The Lib Dems were removed completely and the Tories lost six seats, leaving them with a rump of just two. Community Voice also lost all their seats along with other independents.
Andy Bentley, Stoke Socialist Party
Very welcome was the complete removal from the council of the far-right, racist BNP. But we should not be complacent about this because in the wards where they stood they polled an average of 10%, whilst another far-right organisation, England First, averaged 12.5%.
The six Trade Unionist and Socialist Coalition (TUSC) candidates, standing in our first ever council elections, achieved an average vote of 3.9%.
This was with a background of the votes for smaller parties being squeezed as a result of the desire by many to punish the Con-Dems by voting New Labour; and also with the local media completely ignoring our campaign.
The first time TUSC stood a candidate in Stoke-on-Trent was only last year in the general election when Socialist Party member Matt Wright stood in Stoke Central constituency.
A comparison between then and now shows a small but significant increase in support for TUSC.
In the general election 133 people voted TUSC out of the 32,470 who voted across the Central constituency.
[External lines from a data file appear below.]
theorem tdrain (d : VReg) (q : Fin 8) (code : BitVec 5) (a : XReg) (slot : Fin 4) (t : Bool) (c : Bool) (iv : Bool) : Statement (.tdrain d q code a slot t c iv) := by
  intro k hc hw _
  obtain rfl := Option.some.inj (show some (Code.w32 (joinWord (hTD (r5 a) (r2 slot) iv c t code) (r5 d) 0x6E (r3 q))) = some k from hc)
  simp only [decodeCode, decodeWord, splitWord_joinWord, maj_6E]
  simp only [decTdrain, hTD_fbit10, hTD_r1, hTD_fbit6, hTD_fbit7, hTD_fbit5, hTD_at8_2, hTD_top5]
  simp only [Instr.wf, Bool.and_eq_true, decide_eq_true_eq] at hw
  rw [if_neg (by simp), if_neg (by omega)]
  have h2 : (c || (r2 slot == 0 && !iv)) = true := by
    cases hc' : c
    · have h3 := hw.2
      rw [hc'] at h3
      simp at h3
      obtain ⟨rfl, rfl⟩ := h3
      rfl
    · rfl
  simp only [accept, h2, if_true, x3_r3, x5_r5, x2_r2, Fields.d]

theorem tfill (q : Fin 8) (b : VReg) (a : XReg) : Statement (.tfill q b a) := by
  intro c hc hw _
  obtain rfl := Option.some.inj (show some (.w32 (joinWord (hTD (r5 a) 0 false false false 16) (r5 b) 0x6F (r3 q))) = some c from hc)
  simp only [decodeCode, decodeWord, splitWord_joinWord, maj_6F]
  simp only [decTfill, hTD_low, hTD_top5]
  simp [accept, Fields.d, hTD_low]

theorem gload (slot : Fin 4) (a : XReg) : Statement (.gload slot a) := by
  intro c hc hw _
  obtain rfl := Option.some.inj (show some (.w32 (joinWord (hR 0 0 (r5 a)) (0#3 ++ r2 slot) 0x70 0)) = some c from hc)
  simp only [decodeCode, decodeWord, splitWord_joinWord, maj_70]
  simp only [decGtable, hR_funct6, hR_r2, hR_r1]
  simp [varLat, zeroed, accept, -BitVec.toNat_append, slot_lt, slot_low]

theorem gset (slot : Fin 4) (a : XReg) (b : XReg) : Statement (.gset slot a b) := by
  intro c hc hw _
  obtain rfl := Option.some.inj (show some (.w32 (joinWord (hR 1 (r5 b) (r5 a)) (0#3 ++ r2 slot) 0x70 0)) = some c from hc)
  simp only [decodeCode, decodeWord, splitWord_joinWord, maj_70]
  simp only [decGtable, hR_funct6, hR_r2, hR_r1]
  simp [varLat, zeroed, accept, -BitVec.toNat_append, slot_lt, slot_low]

theorem gstateR (d : VReg) : Statement (.gstateR d) := by
  intro c hc hw _
  obtain rfl := Option.some.inj (show some (.w32 (joinWord (hR 2 0 0) (r5 d) 0x70 0)) = some c from hc)
  simp only [decodeCode, decodeWord, splitWord_joinWord, maj_70]
  simp only [decGtable, BitVec.ofNat_eq_ofNat, Fields.d, Fields.stall, Fields.m, Fields.mlo, zeroed, accept, x5_r5, x3_r3, x4_r4, x6_r6, mreg_m5, inMask_m5, coded_some, varLat_zero, RMode.ofCode_code, LdWidth.ofCode_code, StWidth.ofCode_code, Scope.ofCode_code, VCmpOp.ofCode_code, VFCmpOp.ofCode_code, RedOp.ofCode_code, off14_split, off19_split, decShift, decVmax, decVcmp, decVfcmp, decVm0, decVm1, decVmSc, beq_self_eq_true, Bool.and_self, ↓reduceIte, BitVec.toNat_ofNat, Nat.reducePow, Nat.reduceMod, Bool.and_true, Bool.not_false, hR_funct6, hR_r2, hR_r1]

theorem gstateW (b : VReg) : Statement (.gstateW b) := by
  intro c hc hw _
  obtain rfl := Option.some.inj (show some (.w32 (joinWord (hR 3 0 (r5 b)) 0 0x70 0)) = some c from hc)
  simp only [decodeCode, decodeWord, splitWord_joinWord, maj_70]
  simp only [decGtable, BitVec.ofNat_eq_ofNat, Fields.d, Fields.stall, Fields.m, Fields.mlo, zeroed, accept, x5_r5, x3_r3, x4_r4, x6_r6, mreg_m5, inMask_m5, coded_some, varLat_zero, RMode.ofCode_code, LdWidth.ofCode_code, StWidth.ofCode_code, Scope.ofCode_code, VCmpOp.ofCode_code, VFCmpOp.ofCode_code, RedOp.ofCode_code, off14_split, off19_split, decShift, decVmax, decVcmp, decVfcmp, decVm0, decVm1, decVmSc, beq_self_eq_true, Bool.and_self, ↓reduceIte, BitVec.toNat_ofNat, Nat.reducePow, Nat.reduceMod, Bool.and_true, Bool.not_false, hR_funct6, hR_r2, hR_r1]

theorem grun (d : VReg) (a : VReg) (b : VReg) (slot : Fin 4) (m : MReg) : Statement (.grun d a b slot m) := by
  intro c hc hw _
  obtain rfl := Option.some.inj (show some (.w32 (joinWord (hV (0#1 ++ r2 slot) (r3 m) (r5 b) (r5 a)) (r5 d) 0x71 0)) = some c from hc)
  simp only [decodeCode, decodeWord, splitWord_joinWord, maj_71]
  simp only [decGrun, hV_r2, hV_r1, hV_mid3, grun_slot, Fields.m]
  rw [show (0#1) = BitVec.ofBool false from rfl, grun_bit]
  simp [varLat, Fields.d]

theorem grun1 (d : VReg) (a : VReg) (slot : Fin 4) (m : MReg) : Statement (.grun1 d a slot m) := by
  intro c hc hw _
  obtain rfl := Option.some.inj (show some (.w32 (joinWord (hV (1#1 ++ r2 slot) (r3 m) 0 (r5 a)) (r5 d) 0x71 0)) = some c from hc)
  simp only [decodeCode, decodeWord, splitWord_joinWord, maj_71]
  simp only [decGrun, hV_r2, hV_r1, hV_mid3, grun_slot, Fields.m]
  rw [show (1#1) = BitVec.ofBool true from rfl, grun_bit]
  simp [varLat, Fields.d, zeroed, accept]

theorem gcmp (d : MReg) (slot : Fin 4) (v : BitVec 3) (m : MReg) : Statement (.gcmp d slot v m) := by
  intro c hc hw _
  obtain rfl := Option.some.inj (show some (.w32 (joinWord (hV (0#1 ++ r2 slot) (r3 m) 0 (0#2 ++ v)) (m5 d) 0x72 0)) = some c from hc)
  simp only [decodeCode, decodeWord, splitWord_joinWord, maj_72]
  simp only [decGmisc, hV_r2, hV_r1, hV_mid3, grun_slot, Fields.m, verdict_low]
  rw [show (0#1) = BitVec.ofBool false from rfl, grun_bit]
  simp [varLat, inMask, -BitVec.toNat_append, verdict_lt]

theorem gfin (d : VReg) (slot : Fin 4) (m : MReg) : Statement (.gfin d slot m) := by
  intro c hc hw _
  obtain rfl := Option.some.inj (show some (.w32 (joinWord (hV (1#1 ++ r2 slot) (r3 m) 0 0) (r5 d) 0x72 0)) = some c from hc)
  simp only [decodeCode, decodeWord, splitWord_joinWord, maj_72]
  simp only [decGmisc, hV_r2, hV_r1, hV_mid3, grun_slot, Fields.m]
  rw [show (1#1) = BitVec.ofBool true from rfl, grun_bit]
  simp [varLat, Fields.d, zeroed, accept]

theorem unimpl (w : BitVec 32) : Statement (.unimpl w) := by
  intro c hc hw _
  obtain rfl := Option.some.inj (show some (Code.w32 w) = some c from hc)
  simp only [Instr.wf, Bool.and_eq_true, decide_eq_true_eq] at hw
  have h : ((splitWord w).maj.extractLsb' 3 4).toNat = 15 := by
    have : (splitWord w).maj.extractLsb' 3 4 = w.extractLsb' 7 4 := by
      simp only [splitWord]
      ext i hi
      simp only [BitVec.getElem_extractLsb', BitVec.getLsbD_extractLsb']
      simp only [show (3 + i < 7) by omega, decide_true, Bool.true_and]
      congr 1; omega
    rw [this, hw.2]; rfl
  simp only [decodeCode, decodeWord, decodeFields, h]

theorem cAdd (b : XReg) : Statement (.cAdd b) := by
  intro c hc hw _
  obtain rfl := Option.some.inj (show some (.w16 (joinHalf 0 (r5 b) 1)) = some c from hc)
  simp [decodeCode, decodeHalf, decodeHalf_joinHalf]

theorem cSub (b : XReg) : Statement (.cSub b) := by
  intro c hc hw _
  obtain rfl := Option.some.inj (show some (.w16 (joinHalf 0 (r5 b) 2)) = some c from hc)
  simp [decodeCode, decodeHalf, decodeHalf_joinHalf]

theorem cAnd (b : XReg) : Statement (.cAnd b) := by
  intro c hc hw _
  obtain rfl := Option.some.inj (show some (.w16 (joinHalf 0 (r5 b) 3)) = some c from hc)
  simp [decodeCode, decodeHalf, decodeHalf_joinHalf]

theorem cOr (b : XReg) : Statement (.cOr b) := by
  intro c hc hw _
  obtain rfl := Option.some.inj (show some (.w16 (joinHalf 0 (r5 b) 4)) = some c from hc)
  simp [decodeCode, decodeHalf, decodeHalf_joinHalf]

theorem cXor (b : XReg) : Statement (.cXor b) := by
  intro c hc hw _
  obtain rfl := Option.some.inj (show some (.w16 (joinHalf 0 (r5 b) 5)) = some c from hc)
  simp [decodeCode, decodeHalf, decodeHalf_joinHalf]

theorem cAddi (imm : BitVec 10) : Statement (.cAddi imm) := by
  intro c hc hw _
  obtain rfl := Option.some.inj (show some (.w16 (joinHalf (imm.extractLsb' 5 5) (imm.extractLsb' 0 5) 6)) = some c from hc)
  simp only [decodeCode, decodeHalf, decodeHalf_joinHalf, imm10_split, shift_split, shift_top]
  simp [zeroed, accept]

theorem cShli (sh : BitVec 6) : Statement (.cShli sh) := by
  intro c hc hw _
  obtain rfl := Option.some.inj (show some (.w16 (joinHalf (0#4 ++ sh.extractLsb' 5 1) (sh.extractLsb' 0 5) 7)) = some c from hc)
  simp only [decodeCode, decodeHalf, decodeHalf_joinHalf, imm10_split, shift_split, shift_top]
  simp [zeroed, accept]

theorem cShri (sh : BitVec 6) : Statement (.cShri sh) := by
  intro c hc hw _
  obtain rfl := Option.some.inj (show some (.w16 (joinHalf (0#4 ++ sh.extractLsb' 5 1) (sh.extractLsb' 0 5) 8)) = some c from hc)
  simp only [decodeCode, decodeHalf, decodeHalf_joinHalf, imm10_split, shift_split, shift_top]
  simp [zeroed, accept]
In the six wards in which we have stood in these local elections, from 12,656 who voted, 486 voted for TUSC.
That is an increase of 353 votes from almost 20,000 less voters. Of some importance also is that our best percentage of the vote, 5.4%, was won in the ward where the leader of the BNP was standing.
An important feature of these elections was the emergence of TUSC to provide an organised trade unionist and socialist based opposition and alternative to all the savage cuts implemented by the Con-Dem government and the city council.
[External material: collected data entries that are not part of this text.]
theorem StoreRec.performNow_of_away (hhome : r.home ≠ r.die) : r.performNow = r.showPath r.path := by
  simp only [StoreRec.performNow, hm, if_neg hhome, StoreRec.showPath]

theorem StoreRec.performNow_of_here (hhome : r.home = r.die) : r.performNow = r.applyNow := by
  simp only [StoreRec.performNow, hm, if_pos hhome]

/-- A store that performs becomes visible to its own path alone. -/
theorem StoreRec.performNow_visible : r.performNow.visible o = (r.showPath r.path).visible o := by
  by_cases hhome : r.home = r.die
  · rw [StoreRec.performNow_of_here hm hhome]
    by_cases hdie : o.die = r.die
    · simp [StoreRec.visible, StoreRec.applyNow, StoreRec.showPath, hm, hdie]
    · have hd : o.die ≠ r.home := fun e => hdie (e.trans hhome)
      simp only [StoreRec.visible, StoreRec.applyNow, StoreRec.showPath, hm, if_neg (Ne.symm hdie), addDie_getLsbD, decide_eq_false hd,
        Bool.or_false]
  · rw [StoreRec.performNow_of_away hm hhome]

theorem StoreRec.performNow_rank : r.performNow.rank ≤ r.rank := by
  by_cases hhome : r.home = r.die
  · rw [StoreRec.performNow_of_here hm hhome]; exact StoreRec.rank_le_of_applied r.applyNow_applied r
  · rw [StoreRec.performNow_of_away hm hhome]; exact r.showPath_rank r.path

theorem StoreRec.showDie_visible_other {d : Fin 8} (ho : o.die = r.die ∨ (o.die ≠ d ∧ r.home ≠ r.die)) :
    (r.showDie d).visible o = r.visible o := by
  unfold StoreRec.showDie
  rcases ho with hdie | ⟨hd, hhome⟩
  · split <;> simp only [StoreRec.visible, hm, hdie, if_true]
  · simp only [StoreRec.visible, hm, if_neg hhome, addDie_getLsbD, decide_eq_false hd, Bool.or_false]

theorem StoreRec.showDie_visible {d : Fin 8} (hd : d ≠ r.die) (ho : o.die = d) : (r.showDie d).visible o = true := by
  have hdie : o.die ≠ r.die := fun e => hd (ho.symm.trans e)
  unfold StoreRec.showDie
  split
  · simp only [StoreRec.visible, hm, if_neg hdie.symm]
    exact BitVec.getLsbD_allOnes.trans (decide_eq_true o.die.isLt)
  · simp only [StoreRec.visible, hm, if_neg hdie.symm, addDie_getLsbD, decide_eq_true ho, Bool.or_true]

end Early

end Sys2Proof.Machine
end

section
/-! PROOFS. The steps of a pending store: O48 (10 R139, R140; 11 R158, R159, R161, R164). -/

namespace Sys2Proof.Machine

/-- The store may be applied at its home now. -/
abbrev State.MayLand (s : State) (r : StoreRec) : Bool := r.alive && !r.applied && s.homeUp r && s.mayApply r

/-- A context counts the loss of a store that is its own (11 R164). -/
def State.countLoss (s : State) (r : StoreRec) (c : Context) : Context :=
  if s.counts c r then { c with sys := { c.sys with akrec := akrecNext c.sys.akrec } } else c

/-- The number of a store, and whether its loss is still to be reported. -/
def StoreRec.numberedLoss (r : StoreRec) : Nat × Bool := (r.id, r.lossPending)

theorem StoreRec.lost_of_lossPending {r : StoreRec} (h : r.lossPending = true) : r.lost = true := by
  simp only [StoreRec.lossPending, Bool.and_eq_true] at h
  exact h.1.1.1

theorem StoreRec.live_of_lossPending {r : StoreRec} (h : r.lossPending = true) : r.live = true := by
  simp only [StoreRec.lossPending, Bool.and_eq_true, Bool.not_eq_true'] at h
  obtain ⟨⟨⟨_, hack⟩, hreport⟩, howner⟩ := h
  rw [StoreRec.live, hack, hreport, howner, Bool.and_false, Bool.not_false, Bool.and_true, Bool.and_true, Bool.or_true]

/-- Settling acknowledges no lost store. -/
theorem settleFrom_losses (l : List StoreRec) : ∀ (kept : List StoreRec) (m : List Host.Cell),
    (settleFrom kept m l).1.map StoreRec.numberedLoss = (kept ++ l).map StoreRec.numberedLoss := by
  induction l with
  | nil => intro kept m; rw [settleFrom, List.append_nil]
  | cons r rest ih =>
    intro kept m
    rw [settleFrom]
    split
    · have hstrip : StoreRec.numberedLoss ∘ StoreRec.strip r.bytes = StoreRec.numberedLoss := rfl
      have hmoved : ∀ a, StoreRec.numberedLoss { r with bytes := [], acked := r.acked || (!r.lost && a) } = r.numberedLoss :=
        fun a => by
          unfold StoreRec.numberedLoss StoreRec.lossPending
          cases r.lost
          · rfl
          · simp only [Bool.not_true, Bool.false_and, Bool.or_false]
      rw [ih]
      simp only [List.map_append, List.map_cons, List.map_map, hstrip, hmoved, List.append_assoc, List.singleton_append]
    · rw [ih, List.append_assoc, List.singleton_append]

/-- Only what a test says of the records in the list matters for a change. -/
theorem updateStores_congr {pick pick' : StoreRec → Bool} {f : StoreRec → StoreRec} {l : List StoreRec}
    (h : ∀ q ∈ l, pick q = pick' q) : updateStores pick f l = updateStores pick' f l :=
  congrArg byRank (List.map_congr_left fun q hq => by rw [h q hq])

section Events
variable {s : State} (h : s.Kept) {n : Nat} {r : StoreRec} (hr : s.store n = some r)

/-! ### What the step of a store does -/

section Exec
include hr

theorem exec_storeApply : exec (.storeApply n) s = .next (if r.mode = .glob then s else s.applyStore r) := by
  show execStoreApply n s = _
  rw [execStoreApply, hr]

theorem exec_globalStoreApply : exec (.globalStoreApply n) s = .next (if r.mode = .glob then s.applyStore r else s) := by
  show execGlobalStoreApply n s = _
  rw [execGlobalStoreApply, hr]

theorem exec_storeVisibleOnDie (d : Fin 8) : exec (.storeVisibleOnDie n d) s = .next
    (if r.mode = .early ∧ r.applied = true ∧ d ≠ r.die ∧ s.mayShow r d = true then
      s.advanceOne n (StoreRec.showDie d) else s) := by
  show execStoreVisibleOnDie n d s = _
  rw [execStoreVisibleOnDie, hr]

theorem exec_storeAcknowledge : exec (.storeAcknowledge n) s = .next
    (if r.alive = true ∧ r.applied = true ∧ r.home ≠ r.die ∧ r.onEveryDie = true ∧ s.homeUp r = true then
      s.advanceOne n StoreRec.ackNow else s) := by
  show execStoreAcknowledge n s = _
  rw [execStoreAcknowledge, hr]

theorem exec_storeVisibleToPath (p : Path) : exec (.storeVisibleToPath n p) s =
    if r.mode ≠ .early ∨ (!r.alive) = true then .next s
    else if r.performed = true then .next (s.advanceOne n (StoreRec.showPath p))
    else if p = r.path ∧ s.mayPerform r = true then .next (s.advanceOne n StoreRec.performNow) else .next s := by
  show execStoreVisibleToPath n p s = _
  rw [execStoreVisibleToPath, hr]
  rfl

/-- The step shows a store to a path when it has performed, or to its own when it may perform. -/
abbrev State.ShowsPath (s : State) (r : StoreRec) (p : Path) : Prop :=
  r.mode = .early ∧ r.alive = true ∧ (r.performed = true ∨ (p = r.path ∧ s.mayPerform r = true))

theorem exec_storeVisibleToPath_waits {p : Path} (hacts : ¬s.ShowsPath r p) : exec (.storeVisibleToPath n p) s = .next s := by
  rw [exec_storeVisibleToPath hr]
  by_cases hstep : r.mode ≠ .early ∨ (!r.alive) = true
  · rw [if_pos hstep]
  · obtain ⟨hm, hlive⟩ : r.mode = .early ∧ r.alive = true := by simpa using hstep
    have hpath : ¬(r.performed = true ∨ (p = r.path ∧ s.mayPerform r = true)) := fun hpath => hacts ⟨hm, hlive, hpath⟩
    rw [if_neg hstep, if_neg (fun hperf => hpath (.inl hperf)), if_neg (fun hmay => hpath (.inr hmay))]

theorem exec_ackLossDetection (b : Bool) : exec (.ackLossDetection n b) s = .next
    (if s.lossy r && r.alive && !r.acked && r.home != r.die then
      s.lose (fun q => q.id == n) (fun q => q.applied || (b && s.mayApply q)) else s) := by
  show execAckLossDetection n b s = _
  rw [execAckLossDetection, hr]

end Exec

include h hr

/-! ### The apply -/

theorem State.Kept.applyStore_lands (hmay : s.MayLand r = true) :
    s.applyStore r = s.advanceOne n StoreRec.applyNow ∧ s.Lands r (s.applyStore r) ∧
      ∀ k, (∀ c ∈ r.bytes, c.1 ≠ k) → ∀ o, (s.applyStore r).viewByte o k = s.viewByte o k := by
  have happly : s.applyStore r = s.advanceOne n StoreRec.applyNow := by
    rw [State.applyStore, if_pos hmay, (h.store_mem hr).2]
  have hold : r.applied = false := by
    simp only [Bool.and_eq_true, Bool.not_eq_true'] at hmay; exact hmay.1.1.2
  rw [happly]
  exact ⟨rfl, h.lands hr StoreRec.applyNow_onward r.applyNow_sameBytes hold r.applyNow_applied,
    fun _ hk _ => h.see_untouched hr StoreRec.applyNow_onward r.applyNow_sameBytes (shows_visible _) hk⟩

omit h hr in
theorem State.applyStore_waits (hmay : s.MayLand r = false) : s.applyStore r = s := by
  rw [State.applyStore, if_neg (Bool.eq_false_iff.mp hmay)]

/-! ### Visibility on a path and on a die -/

section Early
variable (hm : r.mode = .early)
include hm

/-- A store becomes visible to the observers on one path of its die, and to no other. -/
theorem State.Kept.showPath_views (p : Path) :
    (∀ o, o.die ≠ r.die ∨ o.path ≠ p → s.SameFor n r (s.advanceOne n (StoreRec.showPath p)) o) ∧
    ∀ o, o.die = r.die → o.path = p → s.ShownTo n r (s.advanceOne n (StoreRec.showPath p)) o :=
  ⟨fun _ ho => h.sameFor hr (StoreRec.showPath_onward p) ⟨rfl, rfl⟩ (r.showPath_rank p) (StoreRec.showPath_visible_other hm ho),
    fun _ hdie hpath => h.shownTo hr (StoreRec.showPath_onward p) ⟨rfl, rfl⟩ (r.showPath_rank p)
      (StoreRec.showPath_visible hm hdie hpath)⟩

/-- A store that performs becomes visible to its own path. -/
theorem State.Kept.performNow_views :
    (∀ o, o.die ≠ r.die ∨ o.path ≠ r.path → s.SameFor n r (s.advanceOne n StoreRec.performNow) o) ∧
    ∀ o, o.die = r.die → o.path = r.path → s.ShownTo n r (s.advanceOne n StoreRec.performNow) o :=
  ⟨fun _ ho => h.sameFor hr StoreRec.performNow_onward r.performNow_sameBytes (StoreRec.performNow_rank hm)
      ((StoreRec.performNow_visible hm).trans (StoreRec.showPath_visible_other hm ho)),
    fun _ hdie hpath => h.shownTo hr StoreRec.performNow_onward r.performNow_sameBytes (StoreRec.performNow_rank hm)
      ((StoreRec.performNow_visible hm).trans (StoreRec.showPath_visible hm hdie hpath))⟩

/-- A store homed on another die performs without a change at its home. -/
theorem State.Kept.performNow_sameHome (hhome : r.home ≠ r.die) : s.SameHome (s.advanceOne n StoreRec.performNow) :=
  h.sameHome hr StoreRec.performNow_onward r.performNow_sameBytes (by rw [StoreRec.performNow_of_away hm hhome]; rfl)

/-- A store homed on its own die is applied when it performs. -/
theorem State.Kept.performNow_lands (hhome : r.home = r.die) (hold : r.performed = false) :
    s.Lands r (s.advanceOne n StoreRec.performNow) :=
  h.lands hr StoreRec.performNow_onward r.performNow_sameBytes (Bool.or_eq_false_iff.mp hold).1
    (by rw [StoreRec.performNow_of_here hm hhome]; exact r.applyNow_applied)

/-- An applied store becomes visible on a further die. -/
theorem State.Kept.showDie_views {d : Fin 8} (happ : r.applied = true) (hd : d ≠ r.die) :
    (∀ o, o.die = r.die ∨ (o.die ≠ d ∧ r.home ≠ r.die) → s.SameFor n r (s.advanceOne n (StoreRec.showDie d)) o) ∧
    ∀ o, o.die = d → s.ShownTo n r (s.advanceOne n (StoreRec.showDie d)) o := by
  have hrank : (r.showDie d).rank ≤ r.rank := StoreRec.rank_le_of_applied ((r.showDie_applied d).trans happ) r
  exact ⟨fun _ ho => h.sameFor hr (StoreRec.showDie_onward d) (r.showDie_sameBytes d) hrank (StoreRec.showDie_visible_other hm ho),
    fun _ ho => h.shownTo hr (StoreRec.showDie_onward d) (r.showDie_sameBytes d) hrank (StoreRec.showDie_visible hm hd ho)⟩

end Early

/-! ### The acknowledgement -/

omit h hr in
/-- An acknowledged store is visible everywhere. -/
theorem State.ackNow_everywhere :
    ∀ q ∈ (s.advanceOne n StoreRec.ackNow).stores, q.id = n → q.everywhere = true ∧ q.acked = true := by
  refine State.advance_forall (P := fun q => q.id = n → q.everywhere = true ∧ q.acked = true) ?_ fun q hq hid => ?_
  · exact fun q bs a ha hq hid => (hq hid).imp_right ha
  · split
    · exact ⟨by simp [StoreRec.everywhere, StoreRec.ackNow], rfl⟩
    · next hn => rw [if_neg hn] at hid; exact absurd (beq_iff_eq.mpr hid) hn

theorem State.Kept.ackNow_sameHome (happ : r.applied = true) : s.SameHome (s.advanceOne n StoreRec.ackNow) :=
  h.sameHome hr StoreRec.ackNow_onward r.applyNow_sameBytes (r.applyNow_applied.trans happ.symm)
Socialist Party members and other trade unionists, particularly from the PCS and CW unions, formed the backbone of the election campaign.
New Labour should enjoy their jubilation at winning control of the city council while they can because their problems have only just begun. During their election campaign they falsely claimed to have 'saved the children's centres'.
During the last week of the election campaign Save our Children's Centres campaigners were out every day collecting names objecting to the council cut of 30% in funding, calling it 'unacceptable'.
This will increasingly be the music of the future.
In the fight against cuts, the New Labour councillors will need to decide individually and collectively which side they are on. They can be part of the Con-Dem drive to take us back to the misery, poverty and unemployment of the 1930s or they can adopt the fighting traditions of the 1980s - of the miners, of Liverpool's socialist council, of the mass movement against the Poll Tax which defeated Margaret Thatcher's Tory government.
We are not prepared to stand by while we are taken back to the 1930s! In the weeks and months ahead we will developing further the fight against all cuts.